Given the material below, output exactly the lines from the line with "unfold copyTook" to the line with "setSrcPhase_moves | with_reducible apply Moves.ite", both ends included, and no other lines.

--*--

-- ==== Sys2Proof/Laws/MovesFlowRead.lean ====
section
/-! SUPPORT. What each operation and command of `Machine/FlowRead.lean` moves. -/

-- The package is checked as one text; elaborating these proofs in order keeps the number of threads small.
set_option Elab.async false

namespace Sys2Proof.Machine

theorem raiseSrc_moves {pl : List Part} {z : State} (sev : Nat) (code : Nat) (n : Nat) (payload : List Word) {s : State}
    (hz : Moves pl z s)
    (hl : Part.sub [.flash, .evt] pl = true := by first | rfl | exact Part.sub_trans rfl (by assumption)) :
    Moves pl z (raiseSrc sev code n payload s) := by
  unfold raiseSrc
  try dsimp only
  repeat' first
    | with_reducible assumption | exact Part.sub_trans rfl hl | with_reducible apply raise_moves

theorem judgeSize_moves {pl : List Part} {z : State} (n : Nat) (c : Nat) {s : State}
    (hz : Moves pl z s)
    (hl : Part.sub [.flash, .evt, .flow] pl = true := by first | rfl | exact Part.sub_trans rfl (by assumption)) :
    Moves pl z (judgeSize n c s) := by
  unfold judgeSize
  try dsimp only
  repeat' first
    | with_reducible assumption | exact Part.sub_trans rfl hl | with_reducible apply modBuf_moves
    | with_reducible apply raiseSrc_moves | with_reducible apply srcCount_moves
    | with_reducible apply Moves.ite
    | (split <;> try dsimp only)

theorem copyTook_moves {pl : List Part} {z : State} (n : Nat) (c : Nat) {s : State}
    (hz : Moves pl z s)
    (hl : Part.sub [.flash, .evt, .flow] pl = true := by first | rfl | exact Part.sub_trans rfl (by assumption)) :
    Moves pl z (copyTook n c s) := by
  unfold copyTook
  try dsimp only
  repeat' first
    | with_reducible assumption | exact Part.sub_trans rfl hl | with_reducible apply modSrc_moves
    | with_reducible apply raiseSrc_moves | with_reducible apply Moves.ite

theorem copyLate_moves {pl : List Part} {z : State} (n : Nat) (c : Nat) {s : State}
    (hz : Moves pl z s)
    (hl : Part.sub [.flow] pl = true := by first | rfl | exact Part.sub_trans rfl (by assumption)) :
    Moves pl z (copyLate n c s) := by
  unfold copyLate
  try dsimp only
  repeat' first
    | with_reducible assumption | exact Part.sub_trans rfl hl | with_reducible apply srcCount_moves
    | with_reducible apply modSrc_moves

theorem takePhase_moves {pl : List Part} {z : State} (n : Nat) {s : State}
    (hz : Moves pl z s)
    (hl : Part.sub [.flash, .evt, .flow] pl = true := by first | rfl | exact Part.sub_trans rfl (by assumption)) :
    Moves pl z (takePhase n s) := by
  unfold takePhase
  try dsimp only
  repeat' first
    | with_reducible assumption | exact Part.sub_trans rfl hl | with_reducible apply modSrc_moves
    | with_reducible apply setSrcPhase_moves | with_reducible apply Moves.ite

--*--

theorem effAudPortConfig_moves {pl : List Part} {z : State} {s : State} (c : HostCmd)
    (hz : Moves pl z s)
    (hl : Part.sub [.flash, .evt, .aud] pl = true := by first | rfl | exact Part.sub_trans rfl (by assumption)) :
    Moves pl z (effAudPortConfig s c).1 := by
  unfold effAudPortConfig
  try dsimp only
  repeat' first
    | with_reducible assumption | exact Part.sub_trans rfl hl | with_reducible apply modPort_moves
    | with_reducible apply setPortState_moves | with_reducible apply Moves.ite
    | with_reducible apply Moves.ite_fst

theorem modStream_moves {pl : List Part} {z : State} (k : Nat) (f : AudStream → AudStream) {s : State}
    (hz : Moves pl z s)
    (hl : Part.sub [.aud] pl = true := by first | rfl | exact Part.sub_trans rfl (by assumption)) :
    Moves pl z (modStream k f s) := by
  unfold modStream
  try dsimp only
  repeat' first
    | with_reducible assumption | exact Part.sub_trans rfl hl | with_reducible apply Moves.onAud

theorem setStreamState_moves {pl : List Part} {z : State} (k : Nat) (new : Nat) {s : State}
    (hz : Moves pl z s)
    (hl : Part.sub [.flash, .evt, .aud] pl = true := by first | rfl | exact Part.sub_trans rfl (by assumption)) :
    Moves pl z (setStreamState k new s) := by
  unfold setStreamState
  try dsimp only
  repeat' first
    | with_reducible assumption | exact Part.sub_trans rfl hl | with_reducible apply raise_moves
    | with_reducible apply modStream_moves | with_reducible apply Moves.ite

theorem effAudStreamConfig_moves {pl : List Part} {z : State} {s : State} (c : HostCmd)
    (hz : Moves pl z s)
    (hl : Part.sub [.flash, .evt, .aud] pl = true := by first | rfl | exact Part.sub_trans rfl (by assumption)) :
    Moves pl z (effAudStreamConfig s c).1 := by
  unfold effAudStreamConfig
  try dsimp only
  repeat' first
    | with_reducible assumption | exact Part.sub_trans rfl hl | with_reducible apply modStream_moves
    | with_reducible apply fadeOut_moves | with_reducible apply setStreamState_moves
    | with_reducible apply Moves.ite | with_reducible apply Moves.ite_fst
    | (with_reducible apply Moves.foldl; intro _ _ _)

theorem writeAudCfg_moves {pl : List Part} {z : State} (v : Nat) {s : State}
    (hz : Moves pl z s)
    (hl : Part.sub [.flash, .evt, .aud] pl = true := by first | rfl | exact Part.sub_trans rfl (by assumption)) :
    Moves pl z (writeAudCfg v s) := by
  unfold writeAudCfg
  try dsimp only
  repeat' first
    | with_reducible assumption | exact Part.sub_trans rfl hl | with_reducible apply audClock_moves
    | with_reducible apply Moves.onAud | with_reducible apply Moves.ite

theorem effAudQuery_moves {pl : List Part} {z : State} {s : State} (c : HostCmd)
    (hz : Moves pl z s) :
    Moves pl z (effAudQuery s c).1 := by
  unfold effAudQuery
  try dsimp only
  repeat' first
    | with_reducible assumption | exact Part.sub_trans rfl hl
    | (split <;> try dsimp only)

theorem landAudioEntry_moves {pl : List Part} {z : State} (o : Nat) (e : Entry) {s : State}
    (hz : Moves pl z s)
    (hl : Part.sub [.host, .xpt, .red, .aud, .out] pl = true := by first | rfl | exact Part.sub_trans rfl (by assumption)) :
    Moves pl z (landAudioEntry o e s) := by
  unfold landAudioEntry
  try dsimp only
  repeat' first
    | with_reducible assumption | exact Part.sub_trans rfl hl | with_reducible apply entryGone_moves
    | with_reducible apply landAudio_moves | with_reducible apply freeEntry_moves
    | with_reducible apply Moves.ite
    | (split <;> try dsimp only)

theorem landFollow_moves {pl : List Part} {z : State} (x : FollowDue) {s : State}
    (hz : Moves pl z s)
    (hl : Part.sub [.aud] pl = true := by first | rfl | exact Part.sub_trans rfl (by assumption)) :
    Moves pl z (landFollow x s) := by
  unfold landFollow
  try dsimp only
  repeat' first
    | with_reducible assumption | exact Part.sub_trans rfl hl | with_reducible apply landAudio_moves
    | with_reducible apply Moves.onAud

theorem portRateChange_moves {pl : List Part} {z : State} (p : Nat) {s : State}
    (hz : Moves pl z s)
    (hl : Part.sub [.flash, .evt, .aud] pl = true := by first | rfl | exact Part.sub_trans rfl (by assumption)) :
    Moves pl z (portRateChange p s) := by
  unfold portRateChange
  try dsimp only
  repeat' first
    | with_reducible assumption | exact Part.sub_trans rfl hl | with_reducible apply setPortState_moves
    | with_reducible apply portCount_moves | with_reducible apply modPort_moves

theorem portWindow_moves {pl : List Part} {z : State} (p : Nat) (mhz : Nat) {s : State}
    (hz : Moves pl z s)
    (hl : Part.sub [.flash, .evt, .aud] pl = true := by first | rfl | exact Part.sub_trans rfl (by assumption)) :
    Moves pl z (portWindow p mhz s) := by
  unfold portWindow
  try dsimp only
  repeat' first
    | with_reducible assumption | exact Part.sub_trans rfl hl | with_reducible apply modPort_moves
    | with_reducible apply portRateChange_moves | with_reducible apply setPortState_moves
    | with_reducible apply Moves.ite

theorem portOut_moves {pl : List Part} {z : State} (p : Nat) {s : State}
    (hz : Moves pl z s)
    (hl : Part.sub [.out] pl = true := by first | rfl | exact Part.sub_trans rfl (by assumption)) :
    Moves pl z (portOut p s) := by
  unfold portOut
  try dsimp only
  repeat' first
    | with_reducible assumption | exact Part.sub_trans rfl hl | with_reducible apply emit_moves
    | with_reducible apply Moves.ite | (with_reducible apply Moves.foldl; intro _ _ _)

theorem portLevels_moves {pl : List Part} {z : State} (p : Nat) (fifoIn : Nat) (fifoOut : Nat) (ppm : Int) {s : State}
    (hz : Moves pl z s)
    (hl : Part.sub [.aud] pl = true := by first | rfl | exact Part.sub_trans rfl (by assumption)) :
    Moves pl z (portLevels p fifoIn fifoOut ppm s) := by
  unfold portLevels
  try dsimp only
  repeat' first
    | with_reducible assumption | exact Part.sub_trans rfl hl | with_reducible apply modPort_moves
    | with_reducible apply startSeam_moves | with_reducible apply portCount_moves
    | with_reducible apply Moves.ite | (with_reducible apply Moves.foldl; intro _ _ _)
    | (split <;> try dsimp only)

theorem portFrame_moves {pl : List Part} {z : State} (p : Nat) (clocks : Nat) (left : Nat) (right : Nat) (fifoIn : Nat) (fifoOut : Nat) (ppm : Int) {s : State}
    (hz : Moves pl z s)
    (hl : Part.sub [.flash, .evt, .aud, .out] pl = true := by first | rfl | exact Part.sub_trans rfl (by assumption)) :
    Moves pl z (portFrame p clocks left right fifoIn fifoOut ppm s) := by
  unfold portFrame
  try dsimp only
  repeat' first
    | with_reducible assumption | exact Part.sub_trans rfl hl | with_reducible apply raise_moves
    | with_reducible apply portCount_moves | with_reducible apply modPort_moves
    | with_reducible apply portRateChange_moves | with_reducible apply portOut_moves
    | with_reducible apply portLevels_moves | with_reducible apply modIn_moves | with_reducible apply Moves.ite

--*--

**Your solution**
  unfold copyTook
  try dsimp only
  repeat' first
    | with_reducible assumption | exact Part.sub_trans rfl hl | with_reducible apply modSrc_moves
    | with_reducible apply raiseSrc_moves | with_reducible apply Moves.ite

theorem copyLate_moves {pl : List Part} {z : State} (n : Nat) (c : Nat) {s : State}
    (hz : Moves pl z s)
    (hl : Part.sub [.flow] pl = true := by first | rfl | exact Part.sub_trans rfl (by assumption)) :
    Moves pl z (copyLate n c s) := by
  unfold copyLate
  try dsimp only
  repeat' first
    | with_reducible assumption | exact Part.sub_trans rfl hl | with_reducible apply srcCount_moves
    | with_reducible apply modSrc_moves

theorem takePhase_moves {pl : List Part} {z : State} (n : Nat) {s : State}
    (hz : Moves pl z s)
    (hl : Part.sub [.flash, .evt, .flow] pl = true := by first | rfl | exact Part.sub_trans rfl (by assumption)) :
    Moves pl z (takePhase n s) := by
  unfold takePhase
  try dsimp only
  repeat' first
    | with_reducible assumption | exact Part.sub_trans rfl hl | with_reducible apply modSrc_moves
    | with_reducible apply setSrcPhase_moves | with_reducible apply Moves.ite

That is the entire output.